Justice of the Superior Court of Justice
- In office 8 May 2003 – 29 November 2012
- Appointed by: Luiz Inácio Lula da Silva
- Preceded by: Jacy Garcia Vieira
- Succeeded by: Regina Helena Costa

Personal details
- Born: Teori Albino Zavascki 15 August 1948 Faxinal dos Guedes, Santa Catarina, Brazil
- Died: 19 January 2017 (aged 68) Paraty, Rio de Janeiro, Brazil
- Cause of death: Plane crash
- Resting place: Jardim da Paz Cemitery Porto Alegre, Rio Grande do Sul, Brazil
- Spouse(s): Liana Maria Prehn ​ ​(m. 1972; div. 2004)​ Maria Helena Marques de Castro ​ ​(m. 2004; died 2013)​
- Children: Alexandre Prehn Zavascki Liliana Maria Prehn Zavascki Francisco Prehn Zavascki
- Parents: Severino Zavascki (father); Pia Maria Fontana (mother);
- Alma mater: Law School, Federal University of Rio Grande do Sul (UFRGS)
- Occupation: Judge

= Teori Zavascki =

Brazilian judge

Teori Albino Zavascki (15 August 1948 – 19 January 2017) was a Brazilian judge who served as Justice of the Superior Court of Justice from 8 May 2003 until 29 November 2012, appointed by President Luiz Inácio Lula da Silva, and as Justice of the Supreme Federal Court of Brazil from 29 November 2012 until his death on 19 January 2017, having been appointed to the position by President Dilma Rousseff.

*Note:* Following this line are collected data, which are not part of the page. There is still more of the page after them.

-- ==== Sys2Proof/Tests/Slice0.lean ====
section
/-! SUPPORT. Tests, each on one small state: expected results from the spec's test vectors (95_test_vectors) and
from its rules, never from the model; and a witness for the hypotheses of every statement that has any. -/

namespace Sys2Proof.Tests

open Machine

/-! ### Helpers -/

/-- A configuration with both collaborators, which change nothing and always answer alike but for one vector. -/
def both (at25 otherwise sup : Answer) : Instance where
  trapPresent := true
  supPresent := true
  trapFeed := { turns := [], rest := .table [⟨.trap 0x25, [], at25⟩] otherwise, dispatched := 0 }
  supFeed := { turns := [], rest := .table [] sup, dispatched := 0 }

/-- The test collaborator HaltOn25 of 95_test_vectors, section 2.5. -/
def haltOn25 : Instance := both (.halt []) (.complete []) (.complete [])

/-- No collaborator installed. -/
def bare : Instance := { both .silent .silent .silent with trapPresent := false, supPresent := false }

/-- A configuration, an image, and pokes before the first cycle. -/
def boot (c : Instance) (image : List (Word × Word)) (ps : List Poke) : State := (launch c image).pokes ps

/-- A trap collaborator that reads the machine: asked for vector 0x30 it doubles R0 where R0 is 3 and the return address
0x3001 stands in R7; to everything else it never signals. -/
def doubling : Turn :=
  .table [⟨.trap 0x30, [(.reg 0, .word 3), (.reg 7, .word 0x3001)], .complete [.reg 0 6]⟩] .silent

/-- The configuration with that collaborator. -/
def doubler : Instance := { haltOn25 with trapFeed := { turns := [], rest := doubling, dispatched := 0 } }

/-- Collaborators nothing is known of. -/
def unknown : Instance :=
  { haltOn25 with trapFeed := { turns := [], dispatched := 0, rest := .free 0 },
                  supFeed := { turns := [], dispatched := 0, rest := .free 0 } }

/-- The machine as a dispatched TRAP hands it over at the end of the core's part. -/
def trapped (s : State) : State := { s.advance.linkPc with trapFeed := s.trapFeed.next }

/-- The common start: no collaborator, one word at 0x3000, and pokes. -/
def start (w : Word) (ps : List Poke) : State := boot bare [(0x3000, w)] ps

/-- The state after a cycle that continued. -/
def after (r : Result) : Option State :=
  match r with
  | .next t => some t
  | .fault _ => none
  | .refused _ => none

/-- A register, COND and the PC after a cycle that continued. -/
def seen (r : RegIdx) (s : State) : Option (Word × Cond × Word) := (after (step s)).map fun t => (t.reg r, t.cond, t.pc)

/-- A memory word, COND and the PC after a cycle that continued. -/
def stored (a : Word) (s : State) : Option (Word × Cond × Word) := (after (step s)).map fun t => (t.read a, t.cond, t.pc)

/-- The outcome of a cycle with R7, COND and the PC of the state it leaves. -/
def left (s : State) : Option (CycleOutcome × Word × Cond × Word) :=
  (report (step s)).map fun c => (c.1, c.2.reg 7, c.2.cond, c.2.pc)

/-! ### Well-formedness: each check refuses a term just outside its field (00_scope R9, the table of ranges) -/

theorem test_wf_imm5_bounds : (Instr.addImm 0 1 15).wf = true ∧ (Instr.andImm 0 1 (-16)).wf = true := by decide
theorem test_wf_refuses_imm5 : (Instr.addImm 0 1 16).wf = false ∧ (Instr.addImm 0 1 (-17)).wf = false ∧
    (Instr.andImm 0 1 16).wf = false ∧ (Instr.andImm 0 1 (-17)).wf = false := by decide
theorem test_wf_off6_bounds : (Instr.ldr 0 1 31).wf = true ∧ (Instr.str 0 1 (-32)).wf = true := by decide
theorem test_wf_refuses_off6 : (Instr.ldr 0 1 32).wf = false ∧ (Instr.ldr 0 1 (-33)).wf = false ∧
    (Instr.str 0 1 32).wf = false ∧ (Instr.str 0 1 (-33)).wf = false := by decide
theorem test_wf_off9_bounds : (Instr.ld 0 255).wf = true ∧ (Instr.st 0 (-256)).wf = true := by decide
theorem test_wf_refuses_off9 : (Instr.br true true true 256).wf = false ∧ (Instr.ld 0 256).wf = false ∧
    (Instr.ldi 0 (-257)).wf = false ∧ (Instr.lea 0 256).wf = false ∧ (Instr.st 0 (-257)).wf = false ∧
    (Instr.sti 0 256).wf = false := by decide
theorem test_wf_off11_bounds : (Instr.jsr 1023).wf = true ∧ (Instr.jsr (-1024)).wf = true := by decide
theorem test_wf_refuses_off11 : (Instr.jsr 1024).wf = false ∧ (Instr.jsr (-1025)).wf = false := by decide

/-! ### Decoding: words written out bit by bit from 30_encoding R62 to R74 -/

theorem test_decode_br : decode 0b0000_101_000000010 = .br true false true 2 := by decide
theorem test_decode_addReg : decode 0b0001_010_011_0_00_100 = .addReg 2 3 4 := by decide
theorem test_decode_addImm : decode 0b0001_000_001_1_11101 = .addImm 0 1 (-3) := by decide
theorem test_decode_ld : decode 0b0010_001_100000000 = .ld 1 (-256) := by decide
theorem test_decode_st : decode 0b0011_111_011111111 = .st 7 255 := by decide
theorem test_decode_jsrr : decode 0b0100_0_11_011_111111 = .jsrr 3 := by decide
theorem test_decode_jsr : decode 0b0100_1_10000000000 = .jsr (-1024) := by decide
theorem test_decode_andReg : decode 0b0101_000_001_0_11_010 = .andReg 0 1 2 := by decide
theorem test_decode_andImm : decode 0b0101_000_001_1_01111 = .andImm 0 1 15 := by decide
theorem test_decode_ldr : decode 0b0110_001_010_100000 = .ldr 1 2 (-32) := by decide
theorem test_decode_str : decode 0b0111_000_110_011111 = .str 0 6 31 := by decide
theorem test_decode_rti : decode 0b1000_111111111111 = .rti := by decide
theorem test_decode_notReg : decode 0b1001_001_010_000000 = .notReg 1 2 := by decide
theorem test_decode_ldi : decode 0b1010_001_111111111 = .ldi 1 (-1) := by decide
theorem test_decode_sti : decode 0b1011_001_000000001 = .sti 1 1 := by decide
theorem test_decode_jmp : decode 0b1100_111_011_111111 = .jmp 3 := by decide
theorem test_decode_res : decode 0b1101_000000000000 = .res := by decide
theorem test_decode_lea : decode 0b1110_000_000001011 = .lea 0 11 := by decide
theorem test_decode_trap : decode 0b1111_1111_00100101 = .trap 0x25 := by decide

/-- The words of 95_test_vectors, section 2.7, one per opcode value. -/
theorem test_decode_mnemonics :
    ([0x0FFF, 0x1FFF, 0x1FDF, 0x2ABC, 0x3ABC, 0x47FF, 0x4800, 0x5ABC, 0x6ABC, 0x7ABC].map
      fun w => (decode w).mnemonic) =
    ["BR", "ADD__immediate", "ADD__register", "LD", "ST", "JSRR", "JSR", "AND__immediate", "LDR", "STR"] := by decide

theorem test_decode_mnemonics_high :
    ([0x8ABC, 0x9ABC, 0xAABC, 0xBABC, 0xCABC, 0xDABC, 0xEABC, 0xFABC].map fun w => (decode w).mnemonic) =
    ["RTI", "NOT", "LDI", "STI", "JMP", "RES", "LEA", "TRAP"] := by decide

/-- Sign extension at the points of 95_test_vectors T1. -/
theorem test_sext16 : sext16 0b11111#5 = 0xFFFF ∧ sext16 0b01111#5 = 0x000F ∧ sext16 0b10000#5 = 0xFFF0 ∧
    sext16 0b100000#6 = 0xFFE0 ∧ sext16 0b100000000#9 = 0xFF00 ∧ sext16 0b10000000000#11 = 0xFC00 ∧
    sext16 0b01111111111#11 = 0x03FF := by decide

/-! ### One cycle per test (95_test_vectors, sections 1 and 2) -/

theorem test_addReg_wraps : seen 2 (start 0x14C4 [.reg 3 0xFFFF, .reg 4 1]) = some (0, .zero, 0x3001) := by decide
theorem test_addReg_overflow_is_silent :
    seen 2 (start 0x14C4 [.reg 3 0x7FFF, .reg 4 1]) = some (0x8000, .negative, 0x3001) := by decide
theorem test_addImm_negative : seen 0 (start 0x107D [.reg 1 5]) = some (2, .positive, 0x3001) := by decide
theorem test_addImm_at_the_top_of_memory :
    seen 1 (boot bare [(0xFFFF, 0x127F)] [.pc 0xFFFF]) = some (0xFFFF, .negative, 0) := by decide
theorem test_andReg : seen 0 (start 0x5042 [.reg 1 0xF0F0, .reg 2 0xFF00]) = some (0xF000, .negative, 0x3001) := by
  decide
theorem test_andImm_sign_extends : seen 0 (start 0x507F [.reg 1 0x1234]) = some (0x1234, .positive, 0x3001) := by
  decide
theorem test_andImm_clears :
    seen 0 (start 0x5020 [.reg 0 0xFFFF, .cond .negative]) = some (0, .zero, 0x3001) := by decide
theorem test_notReg : seen 1 (start 0x92BF [.reg 2 0x00FF]) = some (0xFF00, .negative, 0x3001) := by decide
theorem test_notReg_same_register : seen 3 (start 0x96FF [.reg 3 0x7FFF]) = some (0x8000, .negative, 0x3001) := by
  decide
theorem test_br_uninitialized_never_branches : seen 0 (start 0x0E03 []) = some (0, .uninitialized, 0x3001) := by decide
theorem test_br_wraps_below_zero :
    seen 0 (boot bare [(0x0010, 0x0F00)] [.pc 0x0010, .cond .zero]) = some (0, .zero, 0xFF11) := by decide
theorem test_jmp_ignored_bits : seen 3 (start 0xCEFF [.reg 3 0x1234]) = some (0x1234, .uninitialized, 0x1234) := by
  decide
theorem test_jsr_smallest_offset : seen 7 (start 0x4C00 []) = some (0x3001, .uninitialized, 0x2C01) := by decide
theorem test_jsrr : seen 7 (start 0x40C0 [.reg 3 0x4000, .reg 7 0x1111]) = some (0x3001, .uninitialized, 0x4000) := by
  decide
theorem test_jsrr_through_r7 : seen 7 (start 0x41C0 [.reg 7 0x5000]) = some (0x3001, .uninitialized, 0x3001) := by
  decide
theorem test_ld_own_word : seen 0 (start 0x21FF []) = some (0x21FF, .positive, 0x3001) := by decide
theorem test_ld_wraps :
    seen 1 (boot bare [(0xFFFF, 0x2200), (0, 0x8001)] [.pc 0xFFFF]) = some (0x8001, .negative, 0) := by decide
theorem test_ldi :
    seen 1 (start 0xA201 [.mem 0x3002 0x4000, .mem 0x4000 0x0042]) = some (0x0042, .positive, 0x3001) := by decide
theorem test_ldi_pointer_at_itself : seen 1 (start 0xA200 [.mem 0x3001 0x3001]) = some (0x3001, .positive, 0x3001) := by
  decide
theorem test_ldr_same_register : seen 1 (start 0x6240 [.reg 1 0x4000, .mem 0x4000 7]) = some (7, .positive, 0x3001) := by
  decide
theorem test_ldr_wraps :
    seen 1 (start 0x62A0 [.reg 2 0x0010, .mem 0xFFF0 0xFFFF]) = some (0xFFFF, .negative, 0x3001) := by decide
theorem test_lea : seen 0 (start 0xE00B []) = some (0x300C, .positive, 0x3001) := by decide
theorem test_lea_of_address_zero :
    seen 0 (boot bare [(0xFFFF, 0xE000)] [.pc 0xFFFF, .reg 0 0x1234, .cond .negative]) = some (0, .zero, 0) := by decide
theorem test_st_own_word :
    stored 0x3000 (start 0x31FF [.reg 0 0xDEAD, .cond .zero]) = some (0xDEAD, .zero, 0x3001) := by decide
theorem test_st_wraps :
    stored 0 (boot bare [(0xFFFF, 0x3200)] [.pc 0xFFFF, .reg 1 0xABCD]) = some (0xABCD, .uninitialized, 0) := by decide
theorem test_sti :
    stored 0x4000 (start 0xB201 [.reg 1 0x0099, .mem 0x3002 0x4000]) = some (0x0099, .uninitialized, 0x3001) := by
  decide
theorem test_sti_pointer_is_its_target :
    stored 0x3001 (start 0xB200 [.reg 1 0x5555, .mem 0x3001 0x3001]) = some (0x5555, .uninitialized, 0x3001) := by
  decide
theorem test_str_wraps_above :
    stored 0x001E (start 0x719F [.reg 0 0x5555, .reg 6 0xFFFF]) = some (0x5555, .uninitialized, 0x3001) := by decide
theorem test_str_wraps_below : stored 0xFFFF (start 0x71BF [.reg 0 0x5555]) = some (0x5555, .uninitialized, 0x3001) := by
  decide
theorem test_rti_without_collaborator : left (start 0x8FFF [.reg 7 0x1111, .cond .negative]) =
    some (.fault .privilegedInstruction, 0x1111, .negative, 0x3001) := by decide
theorem test_rti_with_collaborator : left (boot haltOn25 [(0x3000, 0x8000)] []) =
    some (.continued, 0, .uninitialized, 0x3001) := by decide
theorem test_trap_without_collaborator : left (start 0xF025 [.reg 7 0x1111]) =
    some (.fault .privilegedInstruction, 0x1111, .uninitialized, 0x3001) := by decide
theorem test_trap_halts : left (boot haltOn25 [(0x3000, 0xFF25)] []) =
    some (.halt, 0x3001, .uninitialized, 0x3001) := by decide
theorem test_trap_completes_at_the_top : left (boot haltOn25 [(0xFFFF, 0xF0FF)] [.pc 0xFFFF, .reg 7 0x1111]) =
    some (.continued, 0, .uninitialized, 0) := by decide
/-- The collaborator receives the machine with R7 already holding the return address, and may act on what it sees. -/
theorem test_collaborator_reads_the_machine :
    seen 0 (boot doubler [(0x3000, 0xF030)] [.reg 0 3]) = some (6, .uninitialized, 0x3001) ∧
    left (boot doubler [(0x3000, 0xF030)] [.reg 0 4]) = none := by decide

/-- An unknown collaborator answers by the vector, the machine and the number of the dispatch. -/
theorem test_unknown_collaborator_answers_by_choice (m : Snapshot) :
    unknown.trapFeed.answer (.trap 0x20) m = Config.freeAnswer 0 0 (.trap 0x20) m ∧
    unknown.trapFeed.next.answer (.trap 0x20) m = Config.freeAnswer 0 1 (.trap 0x20) m := ⟨rfl, rfl⟩

theorem test_res : left (boot haltOn25 [(0x3000, 0xD000)] [.reg 7 0x1111, .cond .zero]) =
    some (.fault .illegalOpcode, 0x1111, .zero, 0x3001) := by decide

/-! ### Creation, pokes, the host's words (95_test_vectors, section 2.6) -/

theorem test_poke_of_a_register_leaves_cond :
    (State.reset.poke (.reg 3 0x8000)).reg 3 = 0x8000 ∧ (State.reset.poke (.reg 3 0x8000)).cond = .uninitialized := by
  decide
theorem test_peek_of_cond :
    State.reset.peek .cond = .flag .uninitialized ∧ (start 0 [.cond .zero]).peek .cond = .flag .zero ∧
    State.reset.peek .pc = .word 0x3000 := by decide
theorem test_first_cycle_without_an_image : step State.reset = .next (State.reset.setPc 0x3001) := rfl
theorem test_fetch_word : seen 0 (State.reset.withFetchWord 16 0x1021) = some (1, .positive, 0x3001) := by decide
theorem test_table_word : decodeTableWord 16 0x1021 = some (.addImm 0 0 1) := by decide
theorem test_writing_zero_removes_the_entry :
    ((State.reset.write 5 7).write 5 0).mem = [] ∧ ((State.reset.write 9 7).write 5 7).mem = [(5, 7), (9, 7)] := by
  decide

/-! ### Witnesses -/

theorem witness_EveryCycleKeepsTheInvariant :
    (State.reset.Inv ∧ report (step State.reset) = some (.continued, State.reset.advance)) ∧
    ((start 0xD000 []).Inv ∧
      report (step (start 0xD000 [])) = some (.fault .illegalOpcode, (start 0xD000 []).advance)) := by
  unfold State.Inv; decide

theorem witness_EveryCycleKeepsTheInvariant_halt :
    (boot haltOn25 [(0x3000, 0xF025)] []).Inv ∧ report (step (boot haltOn25 [(0x3000, 0xF025)] [])) =
      some (.halt, trapped (boot haltOn25 [(0x3000, 0xF025)] [])) := by
  unfold State.Inv; decide

theorem witness_WordReadsAsWrittenUntilTheNextWrite :
    (∀ c ∈ [((0x3001 : Word), (7 : Word)), (0xFFFF, 8)], c.1 ≠ 0x3000) ∧ (0 : Word) ≠ 0x3000 := by simp

theorem witness_MemoriesThatReadAlikeAreEqual :
    Memory.wf [(0, 1), (65535, 2)] = true ∧
    ∀ a : Word, Memory.read [(0, 1), (65535, 2)] a = Memory.read (Memory.write [(0, 1)] 65535 2) a :=
  ⟨by decide, fun _ => by rw [show Memory.write [(0, 1)] 65535 2 = [(0, 1), (65535, 2)] by decide]⟩

theorem witness_SignExtensionRepeatsTheTopBit :
    (0b10000#5).toNat / 2 ^ (5 - 1) % 2 = 1 ∧ (0b100000#6).toNat / 2 ^ (6 - 1) % 2 = 1 ∧
    (0b100000000#9).toNat / 2 ^ (9 - 1) % 2 = 1 ∧ ¬ (0b01111111111#11).toNat / 2 ^ (11 - 1) % 2 = 1 := by decide

theorem witness_DecodeOfEncodeIsTheInstruction :
    (Instr.addImm 7 7 (-16)).wf = true ∧ (Instr.str 7 7 31).wf = true ∧ (Instr.br true true true (-256)).wf = true ∧
    (Instr.jsr 1023).wf = true := by decide

/-- Every row of the table has a word. -/
theorem witness_EncodeOfDecodeKeepsEveryNamedBit : ∀ row ∈ opcodeTable, row.matches row.pattern = true := by decide

theorem witness_IgnoredBitsHaveNoEffect : ∃ row ∈ opcodeTable, row.matches 0x1001 = true ∧
    (0x1001 : Word) ^^^ (0xFFFF &&& row.ignored) = 0x1019 := by decide

theorem witness_StepRunsTheDecodedInstruction : (start 0x14C4 []).read (start 0x14C4 []).pc = 0x14C4 ∧
    decode 0x14C4 = .addReg 2 3 4 ∧ (Instr.addReg 2 3 4).wf = true := by decide

theorem witness_OutcomesOfEachInstruction :
    decode (start 0x3200 []).fetch = .st 1 0 ∧ decode (start 0xD000 []).fetch = .res ∧
    (decode (start 0xF025 []).fetch = .trap 0x25 ∧ (start 0xF025 []).trapPresent = false) ∧
    (decode (start 0x8000 []).fetch = .rti ∧ (start 0x8000 []).supPresent = false) := by decide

At the time of his death he was the justice in charge of the trials resulting from Operation Car Wash.

== Death ==

Zavascki was killed in an airplane crash in Paraty, Rio de Janeiro around 2:00 PM (16:00 GMT) on Thursday, 19 January 2017. Official enquiries into the crash began on 20 January and the cockpit voice recorder was recovered. Also killed were four other people on board, including the pilot, and Carlos Alberto Fernandes Filgueiras, a partner in BTG Pactual, whose president, André Esteves, had been arrested in the Operation Car Wash investigation. More than 200 politicians and business people were possibly implicated in a graft scheme that Zavascki was investigating.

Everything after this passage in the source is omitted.